ASSIGNMENT
Give back all of the data exactly as written.

RECORDED DATA

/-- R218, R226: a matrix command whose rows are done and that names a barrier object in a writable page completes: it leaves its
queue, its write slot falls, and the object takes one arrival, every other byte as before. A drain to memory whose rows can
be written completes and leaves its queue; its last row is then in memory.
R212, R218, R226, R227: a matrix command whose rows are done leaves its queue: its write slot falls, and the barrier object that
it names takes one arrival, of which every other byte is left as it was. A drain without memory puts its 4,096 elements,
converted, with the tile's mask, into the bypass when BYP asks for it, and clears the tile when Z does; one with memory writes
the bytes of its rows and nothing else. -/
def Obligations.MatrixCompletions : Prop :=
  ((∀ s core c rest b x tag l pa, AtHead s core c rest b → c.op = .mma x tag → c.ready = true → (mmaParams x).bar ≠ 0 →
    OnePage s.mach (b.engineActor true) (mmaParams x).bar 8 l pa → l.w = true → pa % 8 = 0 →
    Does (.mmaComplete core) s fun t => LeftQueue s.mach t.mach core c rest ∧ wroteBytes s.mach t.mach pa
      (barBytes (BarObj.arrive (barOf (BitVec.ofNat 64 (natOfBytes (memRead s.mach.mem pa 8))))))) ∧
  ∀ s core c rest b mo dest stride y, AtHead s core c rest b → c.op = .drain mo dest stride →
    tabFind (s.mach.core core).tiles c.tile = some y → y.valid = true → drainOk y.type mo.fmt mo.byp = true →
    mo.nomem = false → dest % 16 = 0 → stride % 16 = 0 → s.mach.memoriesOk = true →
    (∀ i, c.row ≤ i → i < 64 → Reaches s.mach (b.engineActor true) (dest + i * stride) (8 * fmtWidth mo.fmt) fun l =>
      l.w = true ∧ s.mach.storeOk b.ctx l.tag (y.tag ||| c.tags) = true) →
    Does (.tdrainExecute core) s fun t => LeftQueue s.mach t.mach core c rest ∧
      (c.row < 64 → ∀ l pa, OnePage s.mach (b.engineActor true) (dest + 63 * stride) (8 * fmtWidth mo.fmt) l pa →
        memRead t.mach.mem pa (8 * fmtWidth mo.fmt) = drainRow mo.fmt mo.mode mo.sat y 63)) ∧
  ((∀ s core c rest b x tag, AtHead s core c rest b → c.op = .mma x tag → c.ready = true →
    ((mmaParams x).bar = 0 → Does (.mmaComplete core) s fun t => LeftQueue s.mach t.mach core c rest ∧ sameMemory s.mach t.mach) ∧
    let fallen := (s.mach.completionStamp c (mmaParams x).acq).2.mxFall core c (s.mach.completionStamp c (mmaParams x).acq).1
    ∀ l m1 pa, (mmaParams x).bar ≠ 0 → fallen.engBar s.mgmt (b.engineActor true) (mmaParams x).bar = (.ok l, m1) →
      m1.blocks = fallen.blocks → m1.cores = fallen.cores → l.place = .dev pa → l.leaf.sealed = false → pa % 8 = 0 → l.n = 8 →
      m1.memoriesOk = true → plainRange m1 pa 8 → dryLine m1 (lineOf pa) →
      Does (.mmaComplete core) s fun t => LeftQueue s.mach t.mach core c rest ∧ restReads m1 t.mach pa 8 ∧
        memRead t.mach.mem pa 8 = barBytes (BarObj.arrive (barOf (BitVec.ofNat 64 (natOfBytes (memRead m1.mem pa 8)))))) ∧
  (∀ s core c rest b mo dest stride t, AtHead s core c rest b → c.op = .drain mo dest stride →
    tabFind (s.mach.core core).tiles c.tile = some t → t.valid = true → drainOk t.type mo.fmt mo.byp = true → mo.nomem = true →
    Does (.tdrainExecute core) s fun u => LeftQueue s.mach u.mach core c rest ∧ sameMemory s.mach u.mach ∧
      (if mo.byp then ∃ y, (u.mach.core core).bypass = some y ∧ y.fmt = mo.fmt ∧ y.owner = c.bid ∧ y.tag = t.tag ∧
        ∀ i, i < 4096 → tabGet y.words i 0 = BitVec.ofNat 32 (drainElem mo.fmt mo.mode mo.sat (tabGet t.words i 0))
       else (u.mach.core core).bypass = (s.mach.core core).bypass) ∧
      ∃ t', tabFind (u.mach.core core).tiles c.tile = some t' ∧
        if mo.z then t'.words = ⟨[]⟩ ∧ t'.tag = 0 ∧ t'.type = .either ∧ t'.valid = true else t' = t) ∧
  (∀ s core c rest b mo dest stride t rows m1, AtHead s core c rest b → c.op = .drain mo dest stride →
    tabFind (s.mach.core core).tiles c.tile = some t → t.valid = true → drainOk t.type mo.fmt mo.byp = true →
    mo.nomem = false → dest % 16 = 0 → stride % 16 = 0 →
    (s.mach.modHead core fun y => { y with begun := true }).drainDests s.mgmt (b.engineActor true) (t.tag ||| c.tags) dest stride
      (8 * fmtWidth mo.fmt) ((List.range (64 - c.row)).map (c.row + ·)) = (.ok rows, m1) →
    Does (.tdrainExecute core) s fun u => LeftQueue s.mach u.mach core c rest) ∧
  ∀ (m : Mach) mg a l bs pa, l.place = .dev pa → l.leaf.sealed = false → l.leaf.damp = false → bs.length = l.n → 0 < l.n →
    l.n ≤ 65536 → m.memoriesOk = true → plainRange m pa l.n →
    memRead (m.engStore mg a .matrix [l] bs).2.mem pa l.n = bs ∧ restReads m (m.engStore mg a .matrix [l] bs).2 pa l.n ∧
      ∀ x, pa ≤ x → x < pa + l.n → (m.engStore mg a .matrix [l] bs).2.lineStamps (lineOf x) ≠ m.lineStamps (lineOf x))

TASK RESPONSE
/-- R218, R226: a matrix command whose rows are done and that names a barrier object in a writable page completes: it leaves its
queue, its write slot falls, and the object takes one arrival, every other byte as before. A drain to memory whose rows can
be written completes and leaves its queue; its last row is then in memory.
R212, R218, R226, R227: a matrix command whose rows are done leaves its queue: its write slot falls, and the barrier object that
it names takes one arrival, of which every other byte is left as it was. A drain without memory puts its 4,096 elements,
converted, with the tile's mask, into the bypass when BYP asks for it, and clears the tile when Z does; one with memory writes
the bytes of its rows and nothing else. -/
def Obligations.MatrixCompletions : Prop :=
  ((∀ s core c rest b x tag l pa, AtHead s core c rest b → c.op = .mma x tag → c.ready = true → (mmaParams x).bar ≠ 0 →
    OnePage s.mach (b.engineActor true) (mmaParams x).bar 8 l pa → l.w = true → pa % 8 = 0 →
    Does (.mmaComplete core) s fun t => LeftQueue s.mach t.mach core c rest ∧ wroteBytes s.mach t.mach pa
      (barBytes (BarObj.arrive (barOf (BitVec.ofNat 64 (natOfBytes (memRead s.mach.mem pa 8))))))) ∧
  ∀ s core c rest b mo dest stride y, AtHead s core c rest b → c.op = .drain mo dest stride →
    tabFind (s.mach.core core).tiles c.tile = some y → y.valid = true → drainOk y.type mo.fmt mo.byp = true →
    mo.nomem = false → dest % 16 = 0 → stride % 16 = 0 → s.mach.memoriesOk = true →
    (∀ i, c.row ≤ i → i < 64 → Reaches s.mach (b.engineActor true) (dest + i * stride) (8 * fmtWidth mo.fmt) fun l =>
      l.w = true ∧ s.mach.storeOk b.ctx l.tag (y.tag ||| c.tags) = true) →
    Does (.tdrainExecute core) s fun t => LeftQueue s.mach t.mach core c rest ∧
      (c.row < 64 → ∀ l pa, OnePage s.mach (b.engineActor true) (dest + 63 * stride) (8 * fmtWidth mo.fmt) l pa →
        memRead t.mach.mem pa (8 * fmtWidth mo.fmt) = drainRow mo.fmt mo.mode mo.sat y 63)) ∧
  ((∀ s core c rest b x tag, AtHead s core c rest b → c.op = .mma x tag → c.ready = true →
    ((mmaParams x).bar = 0 → Does (.mmaComplete core) s fun t => LeftQueue s.mach t.mach core c rest ∧ sameMemory s.mach t.mach) ∧
    let fallen := (s.mach.completionStamp c (mmaParams x).acq).2.mxFall core c (s.mach.completionStamp c (mmaParams x).acq).1
    ∀ l m1 pa, (mmaParams x).bar ≠ 0 → fallen.engBar s.mgmt (b.engineActor true) (mmaParams x).bar = (.ok l, m1) →
      m1.blocks = fallen.blocks → m1.cores = fallen.cores → l.place = .dev pa → l.leaf.sealed = false → pa % 8 = 0 → l.n = 8 →
      m1.memoriesOk = true → plainRange m1 pa 8 → dryLine m1 (lineOf pa) →
      Does (.mmaComplete core) s fun t => LeftQueue s.mach t.mach core c rest ∧ restReads m1 t.mach pa 8 ∧
        memRead t.mach.mem pa 8 = barBytes (BarObj.arrive (barOf (BitVec.ofNat 64 (natOfBytes (memRead m1.mem pa 8)))))) ∧
  (∀ s core c rest b mo dest stride t, AtHead s core c rest b → c.op = .drain mo dest stride →
    tabFind (s.mach.core core).tiles c.tile = some t → t.valid = true → drainOk t.type mo.fmt mo.byp = true → mo.nomem = true →
    Does (.tdrainExecute core) s fun u => LeftQueue s.mach u.mach core c rest ∧ sameMemory s.mach u.mach ∧
      (if mo.byp then ∃ y, (u.mach.core core).bypass = some y ∧ y.fmt = mo.fmt ∧ y.owner = c.bid ∧ y.tag = t.tag ∧
        ∀ i, i < 4096 → tabGet y.words i 0 = BitVec.ofNat 32 (drainElem mo.fmt mo.mode mo.sat (tabGet t.words i 0))
       else (u.mach.core core).bypass = (s.mach.core core).bypass) ∧
      ∃ t', tabFind (u.mach.core core).tiles c.tile = some t' ∧
        if mo.z then t'.words = ⟨[]⟩ ∧ t'.tag = 0 ∧ t'.type = .either ∧ t'.valid = true else t' = t) ∧
  (∀ s core c rest b mo dest stride t rows m1, AtHead s core c rest b → c.op = .drain mo dest stride →
    tabFind (s.mach.core core).tiles c.tile = some t → t.valid = true → drainOk t.type mo.fmt mo.byp = true →
    mo.nomem = false → dest % 16 = 0 → stride % 16 = 0 →
    (s.mach.modHead core fun y => { y with begun := true }).drainDests s.mgmt (b.engineActor true) (t.tag ||| c.tags) dest stride
      (8 * fmtWidth mo.fmt) ((List.range (64 - c.row)).map (c.row + ·)) = (.ok rows, m1) →
    Does (.tdrainExecute core) s fun u => LeftQueue s.mach u.mach core c rest) ∧
  ∀ (m : Mach) mg a l bs pa, l.place = .dev pa → l.leaf.sealed = false → l.leaf.damp = false → bs.length = l.n → 0 < l.n →
    l.n ≤ 65536 → m.memoriesOk = true → plainRange m pa l.n →
    memRead (m.engStore mg a .matrix [l] bs).2.mem pa l.n = bs ∧ restReads m (m.engStore mg a .matrix [l] bs).2 pa l.n ∧
      ∀ x, pa ≤ x → x < pa + l.n → (m.engStore mg a .matrix [l] bs).2.lineStamps (lineOf x) ≠ m.lineStamps (lineOf x))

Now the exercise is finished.